We have always had a common mission at Midway, but learning together at conferences has helped us to understand that mission and bring a different level of clarity on a vision for achieving our mission.  With a clear vision in place we were able to develop some collective commitments that drive the work of our school and set specific goals that have helped us monitor our progress for achieving our mission.

Guiding Coalition/Leadership Team: 

PLC Lite: We have always had a leadership team at Midway. The function use to be to manage the school. Determine assemblies, field trips, talk school policy, etc.

PLC Might: Critical to us moving from PLC Lite to Model School status is a purposeful leadership team focused on learning for all. This team has helped us organize the work associated with building capacity in adults and creating conditions for them to succeed.  They have taken on tasks like:

  • Clarifying Mission.
  • Culture of Learning for All
  • Building Vision
  • Building the capacity of adults to carry out that vision
  • Adhering to collective Commitments
  • Setting and chasing goals.
  • Providing time for T2 and T3 intervention.
  • Identifying essential social and academic behaviors.

Collaborative Teacher Teams: Every Monday afternoon at Midway elementary is an hour block of time that is used to do the critical work of collaborative teacher teams. This time has been in place for many years, but with a clear vision for PLC work the work of the teacher teams is now focused on the correct work.  We have gone from the work of the team answering the four questions to clarity around what it really means to answer those four questions:

  • What it is we want students to learn?
    • What is essential that all students must learn.
    • Create clear learning targets.
    • Communicate learning targets to kids. 
    • Have kids track their progress on each learning target.
  • How will they know if they have learned it?
    • Pre-requisite assessment to determine if they are ready to learn.
    • Formative assessments within a unit for each learning target.
    • Summative assessments to determine the different needs of students.
  • How will we respond if they do not learn it?
    • Systematic way of collecting data (feedback) and identifying which kids need additional time and support to master certain learning targets.
    • Designated time within the school day to provide additional time and support in a timely and targeted way.
  • How will we respond if they already know it?
    • Purposeful higher order thinking tasks to help students learn standards at a deeper level or within a real-world context.

 

Intervention Team:

PLC Lite: We knew we had kids that had issues like attendance problems, home and health issues, lacking basic reading skills or math skills. We did not know how to help them. This responsibility fell on the teacher team.

 

PLC Might: We created a dynamic problem-solving team that has the sole purpose of organizing the work for students that lack foundational academic or behavioral skills. This problem-solving team has taken us from a culture of complaining and wishing, to a culture of proactive efforts on behalf of student missing foundational skills. We have gone from a culture of trying to get these kids into SPED and take them off grade level curriculum to one that supports them in achieving grade level curriculum. 

We now have designated times within the school day that allow students lacking these skills to get the help on the missing foundational skills while we continue to give them access to grade level curriculum. We truly do attempt to live the statement: “All Means All.”

1. Monitoring student learning on a timely basis.

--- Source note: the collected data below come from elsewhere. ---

-- ==== Sys2Proof/Tests/Slice0.lean ====
section
/-! SUPPORT. The model's own tests: the checks of WellFormed, words written out from the spec's encodings, one-step vectors of
spec/95_test_vectors.md, and for every statement that has hypotheses a witness that meets them. -/

namespace Sys2Proof.Tests

open Sys2Proof Sys2Proof.Machine

/-! ### Helpers -/

/-- The small configuration of 95_test_vectors.md: `ARENA_CAP = 8`, `INDEX_SLOTS = 4`, after reset. -/
def small : State :=
  State.resetWith { Config.default with arenaCap := 8, indexSlots := 4 }

/-- Other status values for Quarter-Frame, Song-Position and Song-Select (U1). -/
def otherStatus : StatusTable := { quarterFrame := 0xF4, songPosition := 0xF1, songSelect := 0xF6 }

/-- The small configuration with them. -/
def smallOther : State := { small with cfg := { small.cfg with status := otherStatus } }

/-- The state after a list of instructions. -/
def after (is : List Instr) (s : State) : State :=
  match issueAll is s with
  | .next (_, t) => t
  | _ => s

/-- The response of an instruction. -/
def respOf (i : Instr) (s : State) : Option Response :=
  match exec i s with
  | .next t => t.resp
  | _ => none

/-- `read_pos write_pos buf_off buf_len`, as the vectors write them. -/
def cursors (s : State) : List Nat := [s.readPos, s.writePos, s.bufOff, s.bufLen]

/-- V5 after its two first pushes. -/
def two : State := after [.cpbPush [0x11, 0x12, 0x13], .cpbPush [0x21, 0x22, 0x23]] small

/-- V2 after its three first pushes: the ring is full. -/
def three : State := after [.cpbPush [0x01], .cpbPush [0x02], .cpbPush [0x03]] small

/-- V5 after its third push: the second packet wraps. -/
def wrapped : State := after [.cpbPush [0x31, 0x32, 0x33, 0x34]] two

/-- An empty buffer whose next packet starts at offset 6. -/
def atSix : State := after [.cpbPop 16, .cpbPop 16] two

/-! ### WellFormed: each check refuses an ill-formed term -/

theorem test_wf_push_too_long :
    (Instr.cpbPush (List.replicate 65536 0)).wf StatusTable.default = false ∧ (Instr.cpbPush (List.replicate 65535 0)).wf StatusTable.default = true := by
  simp only [Instr.wf, Instr.wfIn, List.length_replicate]
  decide

theorem test_wf_next_too_long :
    (Instr.frmNext (List.replicate 65536 0)).wf StatusTable.default = false ∧ (Instr.frmNext (List.replicate 65535 0)).wf StatusTable.default = true := by
  simp only [Instr.wf, Instr.wfIn, List.length_replicate]
  decide

theorem test_wf_encode_too_long :
    (Instr.umpEncode (List.replicate 65536 0)).wf StatusTable.default = false ∧ (Instr.umpEncode (List.replicate 65535 0)).wf StatusTable.default = true := by
  simp only [Instr.wf, Instr.wfIn, List.length_replicate]
  decide

theorem test_wf_decode_too_many_words :
    (Instr.umpDecode (List.replicate 4096 0) 0).wf StatusTable.default = false ∧ (Instr.umpDecode (List.replicate 4095 0) 0).wf StatusTable.default = true := by
  simp only [Instr.wf, Instr.wfIn, List.length_replicate]
  decide

theorem test_wf_capacity_too_great :
    (Instr.cpbPop 65536).wf StatusTable.default = false ∧ (Instr.cpbPop 65535).wf StatusTable.default = true ∧ (Instr.umpDecode [0] 65536).wf StatusTable.default = false ∧
      (Instr.umpDecode [0] 65535).wf StatusTable.default = true := by decide

/-- R5: the widths are the block's, and not the command word's. -/
theorem test_wf_in_other_widths :
    (Instr.cpbPop 16).wfIn { Config.default with lenW := 4 } = false ∧
      (Instr.cpbPop 15).wfIn { Config.default with lenW := 4 } = true ∧
      (Instr.cpbPop 65536).wfIn { Config.default with lenW := 20 } = true ∧
      (Instr.umpDecode [0, 0] 3).wfIn { Config.default with wcW := 1 } = false := by decide

theorem test_wf_reserved_that_selects : (Instr.cmdReserved 0x1 0 3).wf StatusTable.default = false := by decide

/-- `0xF0`, `0xF1` and `0xF7` are no other system common, and with other status values `0xF1` or `0xF4` is none. -/
theorem test_wf_syscom_other_of_another_row :
    [0, 1, 2, 3, 7].all (fun x => (Instr.stSyscomOther x).wf StatusTable.default == false) = true ∧
      [4, 5, 6].all (fun x => (Instr.stSyscomOther x).wf StatusTable.default) = true ∧
      (Instr.stSyscomOther 4).wf otherStatus = false ∧ (Instr.stSyscomOther 2).wf otherStatus = true := by decide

Midway Elementary School’s journey from PLC Light to Might was profoundly impacted by our developing understanding of a guaranteed and viable curriculum. In PLC Light we tended to see our curriculum as textbooks and our scope and sequence as moving from page to page. By attending Solution Tree events, through book studies, and collaborative conversations we came to understand that PLC Might requires much more!

We came to understand that for PLC Might we must have a common understanding of why essential standards are important, what they are, how we can identify them, and how we can guarantee that all students will learn them. By doing this, we took a significant step towards PLC Might.

We began with the “why.” We discussed the difference between covering curriculum and guaranteeing that students learned curriculum. We learned together that this guarantee required a more viable curriculum. We also recognized that identifying essential standards was not enough, we needed our essentials to be common from teacher to teacher in order to guarantee learning for all and in order to create common formative assessments. Perhaps our most important takeaway was that guaranteed learning was dependent on engaging all teachers in the process.

To choose essential standards, we worked together to answer the guiding question, “Which standards in your grade level curriculum are so essential, that if students do not learn them, it will be impossible to be successful in the next grade level’s curriculum?” We discussed identification strategies, gave individual teachers time to reflect on which standards they would choose, and then came together in grade level teams to reach consensus and chart their selections. Teams used assessment blueprints and district documents to help build consensus. We then had a vertical conversation where each team presented and received feedback before publishing our essentials which we review, and adjust, each year.

Once essential standards were identified, we placed them on Mattos’s Essential Standards Template. Grade level collaborative teams described standards in student friendly language, identified prerequisite skills, determined proficiency, created a common summative assessment, discussed when we would teach them, and planned how teams would extend students who had learned the standards while we intervened on those who had not.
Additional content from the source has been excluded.